A few months ago, between gigs and longing to clear my head, I took a road trip and ended up at the Very Large Array. You’ve seen it: a giant field of 27 white radio telescopes, mounted on railroad tracks, all turned toward the sky. It got me thinking about space again. And I realized: I don’t know how people dream about space anymore. What they believe about it. What I believe about it.

And an image popped into my head. A slick computer rendering of a sci-fi-looking building in the desert—roughly the shape of a manta ray—blue lights arrayed in a half-moon around it.

Spaceport America.

What the hell happened to Spaceport America?

You remember Spaceport, right?
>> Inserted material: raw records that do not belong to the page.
-- ==== Sys2Proof/Tests/Slice0.lean ====
section
/-! SUPPORT. The model's own tests. Words and expected results are those of the spec (95_test_vectors.md, R44, R51), none is the
model's own answer. The theorems `witness_…` show, for a statement of Obligations.lean of that name, that its hypotheses can be met. -/

namespace Sys2Proof.Machine.Tests

/-- The state `(AMI_PAR, AMP, AMP_V, FAULT)` as 95_test_vectors.md prints it, with nothing on the ports. -/
def st (par : Bool) (amp : Int) (v : Bool) (f : Cause) : State := { block := ⟨par, tcW 16 amp, v, f⟩, inputs := [], rsp := none }

/-- The block and the response after an outcome. -/
def seen : Host.Outcome State Fault Refusal → Option (Block 16 × Option (Response 16))
  | .next t => some (t.block, t.rsp)
  | .fault _ => none
  | .refused _ => none

/-- What one step shows when the host presents the word `n`. -/
def present (n : Nat) (s : State) : Option (Block 16 × Option (Response 16)) := seen (step (s.withFetchWord 24 n))

/-- The state after, the ERR and the DATA, as a row of 95_test_vectors.md gives them. -/
def row (s : State) (err : Cause) (data : BitVec 16) : Option (Block 16 × Option (Response 16)) := some (s.block, some ⟨err, data⟩)

/-! ### WellFormed: an ill-formed term for each check -/

theorem test_wf_data_above_smax : (Instr.nop 32768).wellFormed 16 = false := by decide
theorem test_wf_data_below_smin : (Instr.demAsk (-32769)).wellFormed 16 = false := by decide
theorem test_wf_data_at_the_ends :
    (Instr.demAsk 32767).wellFormed 16 = true ∧ (Instr.demBpsk (-32768)).wellFormed 16 = true := by decide
theorem test_wf_recognised_selector : (Instr.rsvSel 0 1 0).wellFormed 16 = false := by decide
theorem test_wf_reserved_selector_data : (Instr.rsvSel 0 2 32768).wellFormed 16 = false := by decide
theorem test_wf_function_below_4 : (Instr.rsvCtl4to7 3 0).wellFormed 16 = false := by decide
theorem test_wf_function_above_7 : (Instr.rsvCtl4to7 8 0).wellFormed 16 = false := by decide
theorem test_wf_function_below_8 : (Instr.rsvCtl8to15 7 0).wellFormed 16 = false := by decide
theorem test_wf_function_data : (Instr.rsvCtl8to15 8 (-32769)).wellFormed 16 = false := by decide
theorem test_wf_all_operands : ∀ op ∈ [Instr.setamp, .newseq, .rdstat, .encAmi, .encNrz, .modAsk, .modBpsk, .demBpsk, .decAmi, .decNrz],
    (op 32768).wellFormed 16 = false := by decide

/-! ### Decoding: words written out bit by bit from R40 and R44, OPC then DATA -/

theorem test_decode_nop : decode (w := 16) 0b00000_0000000000000000#21 = .nop 0 := by decide
theorem test_decode_setamp : decode (w := 16) 0b00001_0000001111101000#21 = .setamp 1000 := by decide
theorem test_decode_newseq : decode (w := 16) 0b00010_1011111011101111#21 = .newseq (-16657) := by decide
theorem test_decode_rdstat : decode (w := 16) 0b00011_0001001000110100#21 = .rdstat 0x1234 := by decide
theorem test_decode_encAmi : decode (w := 16) 0b10000_0000000000000001#21 = .encAmi 1 := by decide
theorem test_decode_encNrz : decode (w := 16) 0b10001_0000000000000000#21 = .encNrz 0 := by decide
theorem test_decode_modAsk : decode (w := 16) 0b10100_1111111111111111#21 = .modAsk (-1) := by decide
theorem test_decode_modBpsk : decode (w := 16) 0b10101_0000000000000001#21 = .modBpsk 1 := by decide
theorem test_decode_demAsk : decode (w := 16) 0b11000_1111111000001100#21 = .demAsk (-500) := by decide
theorem test_decode_demBpsk : decode (w := 16) 0b11001_1000000000000000#21 = .demBpsk (-32768) := by decide
theorem test_decode_decAmi : decode (w := 16) 0b11100_1111111111111111#21 = .decAmi (-1) := by decide
theorem test_decode_decNrz : decode (w := 16) 0b11101_0000000000000000#21 = .decNrz 0 := by decide
theorem test_decode_rsvSel : decode (w := 16) 0b11010_1111111111111110#21 = .rsvSel 2 2 (-2) := by decide
theorem test_decode_rsvCtl4to7 : decode (w := 16) 0b00111_0000000000000000#21 = .rsvCtl4to7 7 0 := by decide
theorem test_decode_rsvCtl8to15 : decode (w := 16) 0b01111_0001001000110100#21 = .rsvCtl8to15 15 0x1234 := by decide
theorem test_decode_another_width : decode (w := 4) 0b10100_1111#9 = .modAsk (-1) := by decide
theorem test_encode_words : encode 16 (.encAmi 1) = 0x100001#21 ∧ encode 16 (.modAsk (-1)) = 0x14FFFF#21 := by decide
theorem test_table_word : decodeTableWord 24 0x1803E8 = some (.demAsk 1000) ∧ decodeTableWord 24 0x200000 = none := by decide
theorem test_wide_number_is_not_presented :
    seen (step ((st true 5 true .noFault).withFetchWord 24 0x300001)) = some ((st true 5 true .noFault).block, none) := by decide
theorem test_response_word : (⟨.invalidParameter, 0x0008#16⟩ : Response 16).word = 0x20008#18 := by decide

/-! ### One step each, from 95_test_vectors.md §2 -/

theorem test_nop_data_ignored : present 0x00FFFF (st false 0 false .noFault) = row (st false 0 false .noFault) .noFault 0x0000 := by decide
theorem test_setamp_replaces : present 0x010FA0 (st true 1000 true .noFault) = row (st true 4000 true .noFault) .noFault 0x0000 := by decide
theorem test_setamp_zero_keeps_old : present 0x010000 (st false 1000 true .noFault) = row (st false 1000 true .invalidParameter) .invalidParameter 0x0000 := by decide
theorem test_newseq_clears : present 0x020000 (st true 0 false .noFault) = row (st false 0 false .noFault) .noFault 0x0000 := by decide
theorem test_rdstat_flags : present 0x030000 (st true 7 true .noFault) = row (st true 7 true .noFault) .noFault 0x0003 := by decide
theorem test_rdstat_faulted : present 0x030000 (st true 1000 true .invalidModulation) = row (st true 1000 true .invalidModulation) .invalidModulation 0x0007 := by decide
theorem test_encAmi_second_mark : present 0x100001 (st true 0 false .noFault) = row (st false 0 false .noFault) .noFault 0xFFFF := by decide
theorem test_encAmi_not_a_bit : present 0x100002 (st true 0 false .noFault) = row (st true 0 false .invalidParameter) .invalidParameter 0x0000 := by decide
theorem test_encNrz_zero : present 0x110000 (st false 0 false .noFault) = row (st false 0 false .noFault) .noFault 0xFFFF := by decide
theorem test_encNrz_keeps_parity : present 0x110001 (st true 0 false .noFault) = row (st true 0 false .noFault) .noFault 0x0001 := by decide
theorem test_modAsk_largest : present 0x14FFFF (st false 32767 true .noFault) = row (st false 32767 true .noFault) .noFault 0x8001 := by decide
theorem test_modAsk_no_amplitude : present 0x140001 (st false 0 false .noFault) = row (st false 0 false .invalidParameter) .invalidParameter 0x0000 := by decide
theorem test_modBpsk_zero_symbol : present 0x150000 (st false 256 true .noFault) = row (st false 256 true .noFault) .noFault 0x0000 := by decide
theorem test_modBpsk_not_a_symbol : present 0x15FFFE (st false 5 true .noFault) = row (st false 5 true .invalidParameter) .invalidParameter 0x0000 := by decide
theorem test_demAsk_on_threshold : present 0x1801F4 (st false 1000 true .noFault) = row (st false 1000 true .noFault) .noFault 0x0000 := by decide
theorem test_demAsk_below_threshold : present 0x18FE0B (st false 1000 true .noFault) = row (st false 1000 true .noFault) .noFault 0xFFFF := by decide
theorem test_demBpsk_zero : present 0x190000 (st false 1000 true .noFault) = row (st false 1000 true .noFault) .noFault 0x0001 := by decide
theorem test_demBpsk_no_amplitude : present 0x190005 (st false 0 false .noFault) = row (st false 0 false .invalidParameter) .invalidParameter 0x0000 := by decide
theorem test_decAmi_minus : present 0x1CFFFF (st false 0 false .noFault) = row (st false 0 false .noFault) .noFault 0x0001 := by decide
theorem test_decAmi_not_a_symbol : present 0x1C0002 (st false 0 false .noFault) = row (st false 0 false .invalidParameter) .invalidParameter 0x0000 := by decide
theorem test_decNrz_zero_symbol : present 0x1D0000 (st false 0 false .noFault) = row (st false 0 false .noFault) .noFault 0x0001 := by decide
theorem test_decNrz_minus : present 0x1DFFFF (st false 0 false .noFault) = row (st false 0 false .noFault) .noFault 0x0000 := by decide
theorem test_rsvSel_before_parameters : present 0x120005 (st true 1000 true .noFault) = row (st true 1000 true .invalidModulation) .invalidModulation 0x0000 := by decide
theorem test_rsvSel_keeps_first_cause : present 0x120005 (st false 0 false .invalidParameter) = row (st false 0 false .invalidParameter) .invalidParameter 0x0000 := by decide
theorem test_rsvCtl4to7_faults : present 0x040000 (st false 0 false .noFault) = row (st false 0 false .illegalCommand) .illegalCommand 0x0000 := by decide
theorem test_rsvCtl8to15_faults : present 0x0F1234 (st false 0 false .noFault) = row (st false 0 false .illegalCommand) .illegalCommand 0x0000 := by decide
Just over 10 years ago, New Mexico persuaded Richard Branson, who was then boasting of plans to start regular flights into outer space on Virgin Galactic space planes, to base his company in a deserted patch of the Jornada del Muerto desert, about 30 miles outside the town of Truth or Consequences. The state eventually plowed more than $200 million into developing and building the site. Branson signed a 20-year lease to be the prime tenant. And now the place is up and running. It’s not just a rendering; it is operational.

I couldn’t get it out of my mind. I’m not saying I pulled a full-on Richard Dreyfuss in Close Encounters of the Third Kind, sculpting my wife’s mashed potatoes into a scale model of the Spaceport facility. But I kept wondering: What is going on there? And were other people like me drawn to Spaceport as well?

I mean, we were promised spaceflights.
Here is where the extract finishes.